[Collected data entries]

──────────────────────────────

/-! ### Indexed state -/

/-- WHL[n]. -/
def State.wheel (s : State) (n : Nat) : Wheel := tabGet {} s.wheels n
def State.setWheel (s : State) (n : Nat) (w : Wheel) : State := { s with wheels := tabSet {} s.wheels n w }
/-- ADOM[d]. -/
def State.dom (s : State) (d : Nat) : Domain := tabGet {} s.doms d
def State.setDom (s : State) (d : Nat) (x : Domain) : State := { s with doms := tabSet {} s.doms d x }
/-- ACT[a]. -/
def State.act (s : State) (a : Nat) : Act := tabGet {} s.acts a
def State.setAct (s : State) (a : Nat) (x : Act) : State := { s with acts := tabSet {} s.acts a x }
/-- ACT[a].SLOT[k]. -/
def State.slot (s : State) (a k : Nat) : Slot := tabGet {} s.slots (8 * a + k)
def State.setSlot (s : State) (a k : Nat) (x : Slot) : State := { s with slots := tabSet {} s.slots (8 * a + k) x }
/-- LANE[n]. -/
def State.lane (s : State) (n : Nat) : Lane := tabGet {} s.lanes n
def State.setLane (s : State) (n : Nat) (x : Lane) : State := { s with lanes := tabSet {} s.lanes n x }
/-- BST[r]. -/
def State.rail (s : State) (r : Nat) : Rail := tabGet {} s.rails r
def State.setRail (s : State) (r : Nat) (x : Rail) : State := { s with rails := tabSet {} s.rails r x }
/-- QP[q]. -/
def State.qp (s : State) (q : Nat) : Qp := tabGet {} s.qps q
def State.setQp (s : State) (q : Nat) (x : Qp) : State := { s with qps := tabSet {} s.qps q x }
/-- RS[r]. -/
def State.rs (s : State) (r : Nat) : Rs := tabGet {} s.rss r
def State.setRs (s : State) (r : Nat) (x : Rs) : State := { s with rss := tabSet {} s.rss r x }

/-- The shot in progress on ACT[a], if any, changed by `f`. -/
def State.modShot (s : State) (a : Nat) (f : Shot → Shot) : State :=
  s.setAct a { s.act a with shot := (s.act a).shot.map f }

/-- A free value: the next use of the counter. -/
def State.fresh (s : State) : BitVec 64 × State := (Config.freeWord s.free, { s with free := s.free + 1 })

/-- An output. -/
def State.emit (s : State) (o : Out) : State := { s with out := o :: s.out }

/-- A start or an end of ACT[a] at `t`, as timers see it (R380). -/
def State.mark (s : State) (a t : Nat) (start : Bool) : State := { s with actMarks := s.actMarks ++ [(ceilTo 4 t, a, start)] }

/-- The next core-cycle boundary after the present core cycle. -/
def State.nextCycle (s : State) : Nat := s.time + 4

/-- The main domain runs: start-up is complete, the device is not in WATCH and no reset is held (R32, R439, R452). -/
def State.live (s : State) : Bool := decide (7 ≤ s.boot) && !s.watch && !s.held

/-- The device is in RUN, in DOZE (or leaving it), in SAFE. -/
def State.inRun (s : State) : Bool := decide (s.run = 0)
def State.inDoze (s : State) : Bool := decide (s.run = 1) || decide (s.run = 3)
def State.inSafe (s : State) : Bool := decide (s.run = 2)

/-- The device address SOURCE carries (R261, R280): 0 on the master. -/
def State.devAddr (s : State) : Nat := if s.master then 0 else s.addr

/-! ### The protection map (R428 to R431): the shadow registers are the map in force -/

/-- The map in force is blank (R432). -/
def State.mapBlank (s : State) : Bool := s.sealed && s.mapErr

/-- The class of ACT[a]: 0 none, 1 INJECTOR, 2 VALVE, 3 COIL, 4 OUTPUT (Table 5.1). -/
def State.cls (s : State) (a : Nat) : Nat := if s.mapBlank then 0 else let c := s.rf (rPM_ACT a) 31 29; if c ≤ 4 then c else 0

/-- LANE[n] is enabled in the protection map. -/
def State.laneEn (s : State) (n : Nat) : Bool := !s.mapBlank && decide (n < 192) && s.rb (rPM_LANE (n / 32)) (n % 32)

/-- LANE[n] can be powered up: enabled, on a tray that answered at start-up, and its trim words readable (R432, R452). -/
def State.laneOn (s : State) (n : Nat) : Bool :=
  s.laneEn n && decide (s.pwr.trays / 2 ^ (n / 48) % 2 = 1) && !s.fuses.bad.contains (3 + n / 2) && !s.fuses.bad.contains (99 + n / 96)

/-- QP[q] is a full queue pair: by its own bit, or because every actuator names it its owner (R290, R429). -/
def State.fullQp (s : State) (q : Nat) : Bool :=
  !s.mapBlank && (s.rb rPM_FULLQP q || (below 96).all (fun a => s.rb (rPM_ACT a) 28 && decide (s.rf (rPM_ACT a) 27 23 = q)))

/-- QP[q] may command ACT[a] (R290, R429). -/
def State.owns (s : State) (q a : Nat) : Bool :=
  s.fullQp q || (!s.mapBlank && decide (a < 96) && s.rb (rPM_ACT a) 28 && decide (s.rf (rPM_ACT a) 27 23 = q))

/-- The fused duty ceiling of ACT[a] (R429). -/
def State.dutyCeil (s : State) (a : Nat) : Nat := 
  if s.mapBlank then 1023 else 64 * (s.rf (rPM_ACT a) 22 19 + 1) - 1

/-- FUSE_SUM.MON_AUTH of the map in force (R456). -/
def State.monAuth (s : State) : Nat := if s.mapBlank then 0 else s.rf rPM_GLOBAL 15 14

/-! ### The monitor registers and the watchdog's arming (R456, R461, R473) -/

/-- Reset values of the monitor registers that hold one. -/
def monReset (a : Nat) : MonWord := match a with | 0x10 => 0x6402 | 0x11 => 0x0003 | _ => 0

/-- The stored bits of a monitor register. -/
def State.monReg (s : State) (a : Nat) : MonWord := tabGet (monReset a) s.mon a
def State.setMon (s : State) (a : Nat) (v : MonWord) : State := { s with mon := tabSet (monReset a) s.mon a v }

/-- The watchdog is armed (Table 18.1). -/
def State.wdArmed (s : State) : Bool := decide (7 ≤ s.boot) && (decide (2 ≤ s.monAuth) || (decide (s.monAuth = 1) && bit (s.monReg 0x11) 15))

/-- A window opens (R461, R462). -/
def State.wdWindow (s : State) : State :=
  { s with monp := { s.monp with wdOpen := some s.time, wdMin := fld (s.monReg 0x10) 7 0, wdMax := fld (s.monReg 0x10) 15 8 } }

/-- Arming opens a window; disarming keeps NEXT and clears VIOL. -/
def State.wdArm (s : State) : State :=
  match s.wdArmed, s.monp.wdOpen with
  | true, none => s.wdWindow
  | false, some _ => { s with monp := { s.monp with wdOpen := none, viol := 0 } }
  | _, _ => s

/-! ### Crossings and stopped clocks (R447 to R451) -/

/-- The access waits: the register is held in the tray-die logic, and its clock is stopped (R447, R451). -/
def State.trayWait (s : State) (a : Nat) : Bool :=
  decide (0x3700 ≤ a ∧ a < 0x4200) && (s.inDoze || decide (s.run = 4) || (s.inSafe && decide (s.rf rCLK_STAT 25 22 = 0) && s.pwr.trays != 0))

/-- A write of the register at `a`, which `f` takes: it waits where the register's clock is stopped (R451). -/
def State.trayWrite (s : State) (a : Nat) (v : Word) (f : State → State) : State :=
  if s.trayWait a then { s with barWait := s.barWait ++ [(a, v)] } else f s

/-- Crossing `k` once `t` has come: what it acknowledged is out of it, and a pending pulse has been sent. -/
def Xing.at_ (x : Xing) (t w : Nat) : Xing :=
  if t < x.until_ then x else if x.pend && decide (t < x.until_ + w) then { until_ := x.until_ + w } else { until_ := t }

/-- An event pulse enters crossing `k` at `t`; the next is accepted at most `most` cycles after it. It passes, it waits as the
pending one, or it merges into that and counts (R449). -/
def State.crossPulse (s : State) (k t most : Nat) (f : State → State) : State :=
  let w := min (Config.handshake k) most
  let x := (tabGet {} s.xings k).at_ t w
  if x.until_ ≤ t then f { s with xings := tabSet {} s.xings k { until_ := t + w } }
  else if !x.pend then f { s with xings := tabSet {} s.xings k { x with pend := true } }
  else s.bump rXING_CNT 31 16

/-! ### Stored words (R11) -/

/-- Word `w` of memory `id` (Table 16.2). -/
def ramKey (id w : Nat) : Nat := 8192 * id + w

/-- A unit writes `n` words of a memory from word `w` on: what is stored there is a codeword again (R416). -/
def State.rewrote (s : State) (id w n : Nat) : State := { s with upsets := tabClear (ramKey id w) (ramKey id (w + n)) s.upsets }

/-! ### SAFE causes (R463) -/

/-- A SAFE cause is seen: its bit is latched, and entry follows unless the device is in SAFE already (R467). -/
def State.latchCause (s : State) (k : Nat) : State :=
  let s := s.setRb rSAFE_CAUSE k true
  if s.inSafe then s else { s with safePend := true }

/-! ### Fault reports (R244 to R246) -/

/-- Entries of the fault FIFO. -/
def State.fifoFill (s : State) : Nat := (s.hands.filter (fun h => h.prod = 2)).length

/-- Where a hand-over stands among those of its core cycle: ascending TYPE and OBJECT (R288), fault reports ascending code
and OBJECT (R244), a summary ahead of them (R245). -/
def Hand.key (h : Hand) : Nat :=
  h.at_ / 4 * 2 ^ 40 + (match h.entries with
    | (t, _, _, o, _, p) :: _ => if h.prod = 2 then (if t = 0x3F then 0x30 * 2 ^ 24 else t * 2 ^ 24 + p % 16 * 65536 + o) else t * 2 ^ 24 + o
    | [] => 0)

/-- A hand-over joins the list: in order of hand-over, and within one core cycle as R288 and R244 order them. -/
def State.hand (s : State) (h : Hand) : State := { s with hands := insertBy Hand.key h s.hands }

/-- The pending summary enters the FIFO once it holds fewer than 48 entries (R245). -/
def State.summaryIn (s : State) : State :=
  match s.summary with
  | none => s
  | some m =>
    if s.fifoFill < 48 then
      let body := ofBytesLE (m.counts.map (BitVec.ofNat 8 ·))
      ({ s with summary := none } : State).hand
        { rs := 0, prod := 2, at_ := s.time, entries := [(0x3F, 1, s.devAddr, m.lost, m.time, body)] }
    else s

/-- One more in position `i` of a list of saturating bytes. -/
def bumpAt : List Nat → Nat → List Nat
  | [], _ => []
  | x :: t, 0 => min (x + 1) 255 :: t
  | x :: t, i + 1 => x :: bumpAt t i

/-- ACT[a]'s lifetime log (KIND 0x04, Table 16.5). -/
def State.actLog (s : State) (a : Nat) : ActLog := tabGet {} s.actLogs a
def State.setActLog (s : State) (a : Nat) (l : ActLog) : State := { s with actLogs := tabSet {} s.actLogs a l }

──────────────────────────────

Exercise details >>
From the records, copy out each line that includes the string "words".

Solved exercise >>
/-- LANE[n] can be powered up: enabled, on a tray that answered at start-up, and its trim words readable (R432, R452). -/
/-! ### Stored words (R11) -/
/-- A unit writes `n` words of a memory from word `w` on: what is stored there is a codeword again (R416). -/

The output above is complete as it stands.